Islamic State group terror plotter ‘tried to radicalise 11-year-old pupils’


A little more tonight about the trial that started this morning. From the Telegraph the BBC the Independent and the Times

Mark Heywood QC, prosecuting, said Haque had resolved in 2016 and early 2017 “to carry out one or more violent attacks in this country, with others if he could”.

Mr Heywood said Haque’s plans “extended to the recruitment of yet others to the causes. Those others were not grown men, but youngsters. Youngsters aged about 11 to 14.” He set out “to persuade them in due course to take part in action”, the court was told.

Mr Heywood said: “His methods were to expose them to information and video recordings and then to have them, in instances, enact scenarios of violent action against the police in this country and others…”

He was under surveillance by the security services and was recorded chanting to himself: “We are a death squad sent by Allah and his messengers to avenge my Arab brothers’ blood.”

He taught at the Islamic boys’ school in Leyton, east London, between September 2015 and September 2016, the court heard. Haque denies showing YouTube videos, featuring guns, burning passports and beheadings, at the Lantern of Knowledge school in Leyton, east London… 

But he admits doing so later at the Riddle (sic – its RIPPLE) Road Mosque where he taught classes, jurors heard.

Mr Haque told his young pupils that he was in contact with Isis and was intent on dying in the cause of Allah as a “martyr”, the court was told. He said that if they mentioned it outside the mosque they would suffer after death and go to Hell and their homes would burn down.

The children were made to perform push-ups, races and grappling in order to train them in physical fitness, with Mr Haque allegedly yelling “Allahu akhbar” — God is greatest — as they did so.

In other sessions, it was alleged, the boys were told to engage in “role playing”, taking the part of police and attackers in attack scenarios with weapons and a car bomb. The activity became more specific and included demonstrating the use of imaginary knives, taking inspiration from video recordings he had shown to cut and to sever the head through the neck.

Mr Haque is further charged with preparing terrorist acts by leading exercises with children at the mosque and disseminating terrorist publications at the Lantern of Knowledge secondary school in London. Mr Haque worked as an Islamic studies teacher at the Lantern of Knowledge Islamic school in Leyton, east London, catering for children aged 11 to 16, where he was said to “range far beyond any curriculum”. Ofsted rated the school as “outstanding” but hopefully not for those reasons? 

Mr Haque became “fascinated” by the Westminster Bridge attack on March 22 in which five people, including PC Keith Palmer, were killed, and discussed bringing a reign of terror across London in secretly recorded chat, the Old Bailey was told.

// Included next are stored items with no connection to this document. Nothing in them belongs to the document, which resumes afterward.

/-- The extractor of a state inside a frame of which nothing or one byte is consumed. -/
def inside (q : List Byte) : State :=
  { State.reset with
    xs := .collect, xlen := BitVec.ofNat 5 q.length, xbuf := Vector.ofFn fun i : Fin 16 => q.getD i.val 0x00 }

theorem collected_one : Collected (inside [0xD1]) [0xD1] := ⟨rfl, by decide, by decide⟩

/-- `B16` (L2.3). -/
def b16 : PayloadBytes :=
  #v[0xD0, 0xD1, 0xD2, 0xD3, 0xD4, 0xD5, 0xD6, 0xD7, 0xD8, 0xD9, 0xDA, 0xDB, 0xDC, 0xDD, 0xDE, 0xDF]

/-- The FIFO `67 42 B16 45 67` of L2.3. -/
def noisyFrame : List Byte := [0x67] ++ 0x42 :: (b16.toList ++ 0x45 :: [0x67])

theorem noisyFrame_received : fifoBytes (received noisyFrame State.reset) = noisyFrame := by decide +kernel

/-! ### Witnesses: states and operands that meet the hypotheses of each statement -/

theorem witness_DecodeOfEncodeIsIdentity : (Instr.illegal 0x09 5).wellFormed = true := by decide
theorem witness_NopReportsSuccess : State.reset.phase = .idle := rfl
theorem witness_IllegalOpReportsIllegal :
    0x09 ≤ (opOf (0x0900000000 : CommandWord)).toNat ∧ 0x09 ≤ (opOf (0xFF00000000 : CommandWord)).toNat ∧
      State.reset.phase = .idle := by decide
theorem witness_SetUidWritesUniqueId : spkSender.phase = .idle := rfl
theorem witness_SetTypeWritesTypeAndMagic : spkSender.phase = .idle := rfl
theorem witness_EncodeReturnsOutgoingFrame : spkSender.phase = .idle := rfl

/-- Both clauses: before and after a BOOT. -/
theorem witness_BootRestoresOnce : State.reset.phase = .idle ∧ State.reset.bootDone = false ∧
    (booted 0x01).phase = .idle ∧ (booted 0x01).bootDone = true := by decide

/-- Each clause, at the least and the most flags that fall under it. -/
theorem witness_DeriveCountsCategories : (0x40 : Byte).getLsbD 6 = true ∧ (0x3E : Byte).getLsbD 6 = false ∧
    (0x3E : Byte).getLsbD 0 = false ∧ (0x3F : Byte).getLsbD 6 = false ∧ (0x3F : Byte).getLsbD 0 = true := by decide

/-- Both clauses: seven bytes of at most seven, and six, where the next fills the ring. -/
theorem witness_PushWritesOrDrops : FifoWf (small 0 7) ∧ (small 0 7).nvBusy = false ∧
    ((small 0 7).wr.toNat + 1) % (small 0 7).cfg.ringSize = (small 0 7).rd.toNat ∧ FifoWf (small 0 6) ∧
    (small 0 6).nvBusy = false ∧ ((small 0 6).wr.toNat + 1) % (small 0 6).cfg.ringSize ≠ (small 0 6).rd.toNat :=
  ⟨fifo_small _ _ (by decide) (by decide), by decide, by decide, fifo_small _ _ (by decide) (by decide), by decide, by decide⟩

/-- A full and an empty FIFO. -/
theorem witness_FifoIsAQueue : FifoWf (small 3 2) ∧ (small 3 2).nvBusy = false ∧ (fifoBytes (small 3 2)).length = 7 ∧
    FifoWf (small 4 4) ∧ (small 4 4).nvBusy = false ∧ fifoBytes (small 4 4) = [] :=
  ⟨fifo_small _ _ (by decide) (by decide), by decide, by decide, fifo_small _ _ (by decide) (by decide), by decide, by decide⟩

/-- A byte added, a byte taken, and a reset. -/
theorem witness_StepsKeepFifoOrder :
    (∃ t, FifoWf { State.reset with rxIn := ⟨[1], []⟩, turns := ⟨[.rx], []⟩ } ∧
      step { State.reset with rxIn := ⟨[1], []⟩, turns := ⟨[.rx], []⟩ } = .next t ∧ fifoBytes t = [1]) ∧
    (∃ t, FifoWf (received [1, 2] { State.reset with phase := .hscan }) ∧
      step (received [1, 2] { State.reset with phase := .hscan }) = .next t ∧ fifoBytes t = [2]) ∧
    (∃ t, FifoWf (received [1, 2] { State.reset with turns := ⟨[.reset], []⟩ }) ∧
      step (received [1, 2] { State.reset with turns := ⟨[.reset], []⟩ }) = .next t ∧ fifoBytes t = []) :=
  ⟨⟨_, fifo_reset.congr rfl rfl rfl rfl, rfl, by decide⟩,
    ⟨_, fifo_received (fifo_reset.congr rfl rfl rfl rfl), rfl, by decide⟩,
    ⟨_, fifo_received (fifo_reset.congr rfl rfl rfl rfl), rfl, by decide⟩⟩

/-- Two states that differ, in a slot that holds no unread byte. -/
theorem witness_UnreadSlotsUnobservable : Inv (booted 0x01) ∧ Inv { booted 0x01 with ring := [(5, 0x42)] } ∧
    SameButUnread (booted 0x01) { booted 0x01 with ring := [(5, 0x42)] } ∧
    booted 0x01 ≠ { booted 0x01 with ring := [(5, 0x42)] } := by
  have h := booted_inv 0x01 (by decide)
  refine ⟨h, ⟨h.config, ⟨by decide, by decide, by decide, by decide, by decide, by decide⟩,
    ⟨h.extractor.1, h.extractor.2⟩,
    ⟨h.control.1, h.control.2, h.control.3, h.control.4, h.control.5, h.control.6⟩,
    ⟨h.quest.1, h.quest.2, h.quest.3, h.quest.4, h.quest.5, h.quest.6, h.quest.7, h.quest.8⟩, h.mirrored,
    ⟨h.results.1, h.results.2⟩⟩, ⟨rfl, by decide⟩, by decide⟩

In a bugged conversation with one of his co-accused, four days after the March 22 attack, Mr Haque allegedly said: “So what I want to personally is launch different attacks in all the different areas, one in Westminster, one in Stratford, one in Forest Gate, one in so many different areas, yeah. Immediately there’s one focus to all the police. Get off the streets. Civilians get off the streets. London will be, not just Westminster attack, entire London…We’re here to cause terror, my brother. We are a death squad sent by Allah and his messengers to avenge my Arab brothers’ blood . . .”

Mr Haque allegedly discussed using a car, leaving bombs in a lift, and going for “a quick spin” around Westminster, and separately compared Isis gaining more territory to “us winning the world cup”.

The court heard that about five days before his arrest in May Mr Haque staged a role-playing exercise between some of the children in a tent behind the mosque, naming some as “martyrs” and others as police. While the rest of the class watched, he allegedly showed them how to kill police officers and responders.

Mr Haque came to the attention of authorities when he tried to travel to Turkey from Heathrow in April 2016, with the route closely watched after being used by hundreds of British jihadis who joined Isis in Syria.

Haque, of Manor Park, and Mamun, of Barking, deny preparation of terrorist acts between March 25 and May 18 last year. Haque and Patel, of Forest Gate, both deny one count of conspiracy to possess a firearm.

From L-R: Umar Ahmed Haque, Abuthaher Mamun and Nadeem Patel were present in court. No idea where fourth defendant Muhammad Abid is/was. 

The Lantern of Knowledge school was not there when I lived in Leyton; of course that was then, this is now. The listed GCSE curriculum looks very narrow, but the pictures of the boys enjoying activities looks interesting and fun. They are visiting court and wearing legal wigs, listening to an English lady in 18th century costume, looking serious at the Jewish museum. Is this just window dressing? Did Haque have much success indoctrinating them? I hope we don’t find out the hard way.